However, the Charter, which I follow now, has enjoined the use of the concept of conspiracy. I do not, therefore, go any further into these questions of doubt. At any rate, it would appear therefrom that if such a concept is to be applied to Germans, this must only be done with all limitations imposed by equity.

Anglo-American law defines conspiracy as an agreement between a number of persons to commit crimes, “a combination or an agreement between two or more persons for accomplishing an unlawful end or a lawful end by unlawful means.”

Similar definitions keep recurring. Two points form the main characteristics: “agreement” and “common plan.”
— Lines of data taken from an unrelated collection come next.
/-- ZP on two lanes, the first under test and in a state. -/
def tested (st : Nat) : State :=
  (linkUp (fun l => { l with rxMask := 3, txMask := 2, tests := [(0, 2)] })).wr F.LANE_STATUS_STATE [64] st

theorem witness_ControlFlits_lanes :
    (listens aimed 16 ∧ aimed.faults.inject = some ⟨0x0C, portDie 16, 0, 0, 16, 1, false⟩ ∧ aimed.inReset 4 16 = false ∧
      roomy aimed F.LINK_CNT_COUNT [16, 7] 1) ∧
    (let s := linkUp (fun l => { l with txMask := 3 })
     listens s 16 ∧ s.faults.inject = none ∧ flitOk (flitBytes (flit 3 [0, 0, 2])) 3 ∧ leAt (flitBytes (flit 3 [0, 0, 2])) 4 1 = 2 ∧
     ((s.lastFrame 16 + 2 ^ 16 - leAt (flitBytes (flit 3 [0, 0, 2])) 2 2) % 2 ^ 16 < 12 ∧
      behind (leAt (flitBytes (flit 3 [0, 0, 2])) 2 2) (s.link 16).acked = false) ∧
     (s.link 16).lastReplay = none ∧ ∃ k < portLanes 16, (s.link 16).announced.testBit k = true) ∧
    (listens (tested 2) 16 ∧ (tested 2).faults.inject = none ∧ (tested 2).laneState (portLane 16 + 0) = 2 ∧ taken (tested 2) 16 0 = true ∧
      taken (linkUp id) 16 0 = false) := by
  unfold listens roomy flitOk taken State.ready; refine ⟨?_, ?_, ?_⟩ <;> decide +kernel

/-- RETRY of frame 0 within reach and of one out of reach; a lane that may be tested and one in its test; groups that may and
may not idle, and one whose request is out. -/
theorem witness_ControlFlits_more :
    ((((linkUp id).lastFrame 16 + 2 ^ 16 - leAt (flitBytes (flit 3 [])) 2 2) % 2 ^ 16 < 12 ∧
        behind (leAt (flitBytes (flit 3 [])) 2 2) ((linkUp id).link 16).acked = false) ∧
      ((linkUp id).link 16).lastReplay = none ∧ 0 < max 1 ((linkUp id).rd F.LINK_PORT_CFG_RETRY_LIMIT [16])) ∧
    (flitOk (flitBytes (flit 3 [0, 1])) 3 ∧
      12 ≤ ((linkUp id).lastFrame 16 + 2 ^ 16 - leAt (flitBytes (flit 3 [0, 1])) 2 2) % 2 ^ 16) ∧
    (listens ((linkUp id).wr F.LANE_STATUS_STATE [64] 2) 16 ∧ ((linkUp id).wr F.LANE_STATUS_STATE [64] 2).laneState (portLane 16) = 2 ∧
      taken ((linkUp id).wr F.LANE_STATUS_STATE [64] 2) 16 0 = false ∧ leAt (flitBytes (flit 3 [])) 4 1 ≠ 2 ∧
      leAt (flitBytes (flit 5 [0, 1, 2])) 3 1 = 1 ∧ leAt (flitBytes (flit 5 [0, 0, 0])) 3 1 = 0) ∧
    ((linkUp id).groupsIdle 16 1 = false ∧ listens lowPower 16 ∧ lowPower.groupsIdle 16 1 = true) ∧
    (listens (linkUp (fun l => { l with lpReq := 1 })) 16 ∧ ((linkUp (fun l => { l with lpReq := 1 })).link 16).lpReq = 1) := by
  unfold listens flitOk taken State.ready; refine ⟨?_, ?_, ?_, ?_, ?_⟩ <;> decide +kernel

/-- A port whose receiver listens on one lane. -/
def oneLane (retry changed : Bool) : State := linkUp (fun l => { l with rxMask := 1, rxRetry := retry, rxChanged := changed })

/-- The bits of the eight codewords of that message, with the check symbols that the generator polynomial gives (R383). -/
def idleBits : Nat := joinBits 440 (
   [0x3C053000000000000000000000000000000000000000000000000000000000003C000000000,
   0x3C053000000000000000000000000000000000000000000000000000000000003C053000000000000000000000000,
   0xC053000000000000000000000000000000000000000000000000000000000003C053000000000000000000000000000000000000000000,
   0x3C053000000000000000000000000000000000000000000000000000000000003,
   0x3C053000000000000000000000000000000000000000000000000000000000003C05300000000000000,
   0x3C053000000000000000000000000000000000000000000000000000000000003C05300000000000000000000000000000000,
   0x3C05300000000000000000000000000000000000000000000000000,
   0x3C053000000000000000000000000000000000000000000000000000000000003C0530000,
   0x3C053000000000000000000000000000000000000000000000000000000000003C0530000000000000000000000,
   0x3C053000000000000000000000000000000000000000000000000000000000003C0530000000000000000000000000000000000000000] ++
   [0x3C0530000000000000000000000000000000000000000000000000000000000,
   0xBC392A929C6D635D40D650BECCD5A843C5800000000000000000000000000000000000000000000000000000000003C053000000000000,
   0x3C053000000000000000000000000000000000000000000000000000000000003C05309C73D4933D7EFC1591678336309F1BEDBBC11A7A,
   0x3C05300000000000000000000000000000000000000000000000000000000000,
   0x3C053000000000000000000000000000000000000000000000000000000000003C0530000000000000,
   0x3C053000000000000000000000000000000000000000000000000000000000003C0530000000000000000000000000000000,
   0x3C0530000000000000000000000000000000000000000000000000,
   0x3C053000000000000000000000000000000000000000000000000000000000003C053000,
   0x3C053000000000000000000000000000000000000000000000000000000000003C053000000000000000000000,
   0x3C053000000000000000000000000000000000000000000000000000000000003C053000000000000000000000000000000000000000] ++
   [0x3C053000000000000000000000000000000000000000000000000000000000,
   0x3C053000000000000000000000000000000000000000000000000000000000003C05300000000000,
   0x3C053000000000000000000000000000000000000000000000000000000000003C05300000000000000000000000000000,
   0x3C05300000000000000000000000000000000000000000000000,
   0x3B933B6C2D2460EF490A4C649C5C497FA32111229B8402591AF92982FB84FC99959BC38E7D06C0530,
   0x3C053000000000000000000000000000000000000000000000000000000000003C053000000000000000000000000000000,
   0x3C053000000000000000000000000000000000000000000000000,
   0x3C053000000000000000000000000000000000000000000000000000000000003C05300,
   0x3C053000000000000000000000000000000000000000000000000000000000003C05300000000000000000000,
   0x3C053000000000000000000000000000000000000000000000000000000000003C05300000000000000000000000000000000000000] ++
   [0x3C05300000000000000000000000000000000000000000000000000000000,
   0x3C053000000000000000000000000000000000000000000000000000000000003C0530000000000,
   0x3C053000000000000000000000000000000000000000000000000000000000003C0530000000000000000000000000000,
   0x3C0530000000000000000000000000000000000000000000000,
   0x3C053000000000000000000000000000000000000000000000000000000000003C053,
   0x3C053000000000000000000000000000000000000000000000000000000000003C053000000000000000000,
   0xE67C02C6EE15A3943D9D0F9EF18C54E3CC47862FBF2C6D40E570089BD8700451100003C053000000000000000000000000000000000000,
   0x3C053000000000000000000000000000000000000000000000000000000024DF4029B6,
   0x3C053000000000000000000000000000000000000000000000000000000000003C0530000000000000000000,
   0x3C053000000000000000000000000000000000000000000000000000000000003C0530000000000000000000000000000000000000] ++
   [0x3C0530000000000000000000000000000000000000000000000000000000,
   0x3C053000000000000000000000000000000000000000000000000000000000003C053000000000,
   0x3C053000000000000000000000000000000000000000000000000000000000003C053000000000000000000000000000,
   0x3000000000000000000000000000000000000000000000000000000000003C053000000000000000000000000000000000000000000000,
   0x3C053000000000000000000000000000000000000000000000000000000000003C05,
   0x3C053000000000000000000000000000000000000000000000000000000000003C05300000000000000000,
   0x3C053000000000000000000000000000000000000000000000000000000000003C05300000000000000000000000000000000000,
   0x3C05300000000000000000000000000000000000000000000000000000,
   0xE9C32DE4F100BB05CFDACC2DB0000000003C053000000000000000000000000000000000000000000000000000000000003C0530000000,
   0x3C053000000000000000000000000000000000000000000000000002485A94DBEDD95D7E81D23B31E01AEBE7E8979F533D977C387] ++
   [0x3C053000000000000000000000000000000000000000000000000000000,
   0x3C053000000000000000000000000000000000000000000000000000000000003C05300000000,
   0x3C053000000000000000000000000000000000000000000000000000000000003C05300000000000000000000000000,
   0x53000000000000000000000000000000000000000000000000000000000003C05300000000000000000000000000000000000000000000,
   0x3C053000000000000000000000000000000000000000000000000000000000003C0,
   0x3C053000000000000000000000000000000000000000000000000000000000003C0530000000000000000,
   0x3C053000000000000000000000000000000000000000000000000000000000003C0530000000000000000000000000000000000,
   0x3C0530000000000000000000000000000000000000000000000000000,
   0x3C053000000000000000000000000000000000000000000000000000000000003C053000000,
   0x3C053000000000000000000000000000000000000000000000000000000000003C053000000000000000000000000] ++
   [0xC053000000000000000000000000000000000000000000000000000000000003C053000000000000000000000000000000000000000000,
   0xCD2AC697C0B211E146D2F828954A74A70163080F27F8509E7366D033F89457067E1BADE2585000000000000003,
   0x3C053000000000000000000000000000000000000000000000000000000000003C0530000000000000000000000000,
   0x53000000000000000000000000000000000000000000000000000000000003C0530000000000000000000000000000000000000000000,
   0x3C053000000000000000000000000000000000000000000000000000000000003C,
   0x3C053000000000000000000000000000000000000000000000000000000000003C053000000000000000,
   0x3C053000000000000000000000000000000000000000000000000000000000003C053000000000000000000000000000000000,
   0x3C053000000000000000000000000000000000000000000000000000,
   0x3C053000000000000000000000000000000000000000000000000000000000003C05300000,
   0x3C053000000000000000000000000000000000000000000000000000000000003C05300000000000000000000000] ++
   [0x3C053000000000000000000000000000000000000000000000000000000000003C05300000000000000000000000000000000000000000,
   0x3C05300000000000000000000000000000000000000000000000000000000000,
   0x3C053000000000000000000000000000000000000000000000000000000000003C0530000000000000,
   0xC9D657599A77A565CE42C8908A250ED471890D5C376D24E1A458D2200000000000000000003C0530000000000000000000000000000000,
   0x3C053000000000000000000000000000000000000000072EB929EE0F724D5E743,
   0x3C053000000000000000000000000000000000000000000000000000000000003C05300000000000000,
   0x3C053000000000000000000000000000000000000000000000000000000000003C05300000000000000000000000000000000,
   0x3C05300000000000000000000000000000000000000000000000000,
   0x3C053000000000000000000000000000000000000000000000000000000000003C0530000,
   0x3C053000000000000000000000000000000000000000000000000000000000003C0530000000000000000000000] ++
   [0x3C053000000000000000000000000000000000000000000000000000000000003C0530000000000000000000000000000000000000000,
   0x3C0530000000000000000000000000000000000000000000000000000000000,
   0x3C053000000000000000000000000000000000000000000000000000000000003C053000000000000,
   0x3C053000000000000000000000000000000000000000000000000000000000003C053000000000000000000000000000000,
   0x3C053000000000000000000000000000000000000000000000000,
   0x94279A490ED6B460000000000000000000000003C053000000000000000000000000000000000000000000000000000000000003C05300,
   0x3C05300000000000000000000000000000000000AF98FEDE79D63A9F6EE37BA9BBCC2CC8B74FC570890A721181E51CA93C75,
   0x3C0530000000000000000000000000000000000000000000000000,
   0x3C053000000000000000000000000000000000000000000000000000000000003C053000,
   0x3C053000000000000000000000000000000000000000000000000000000000003C053000000000000000000000] ++
   [0x3C053000000000000000000000000000000000000000000000000000000000003C053000000000000000000000000000000000000000,
   0x3C053000000000000000000000000000000000000000000000000000000000,
   0x3C053000000000000000000000000000000000000000000000000000000000003C05300000000000,
   0x3C053000000000000000000000000000000000000000000000000000000000003C05300000000000000000000000000000,
   0x3C05300000000000000000000000000000000000000000000000,
   0x3C053000000000000000000000000000000000000000000000000000000000003C0530,
   0x3C053000000000000000000000000000000000000000000000000000000000003C0530000000000000000000,
   0x3C053000000000000000000000000000000000000000000000000000000000003C0530000000000000000000000000000000000000,
   0x21E3C1250CC007A6D439BD47DF9ECA23E65BE5803019FF99B8889267640519EC028EB520ED50000000000000000000000000])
Agreement means an explicit or tacit understanding. If several persons pursue the same end independently of one another, then there is no conspiracy. It is accordingly not enough that the plan be common to all of them, they must have knowledge of this community and everyone must voluntarily accept the plan as his own. The very expression “to conspire” implies that everyone contributes knowingly and willingly. A person under duress is no conspirator, for duress does not produce agreement, at the utmost purely external assistance. For instance, if somebody imposes his will on another, then there is no conspiracy. Therefore, a conspiracy with a dictator at its head is a contradiction in itself. A dictator does not enter into a conspiracy with his followers; he does not make any agreement with them, he dictates.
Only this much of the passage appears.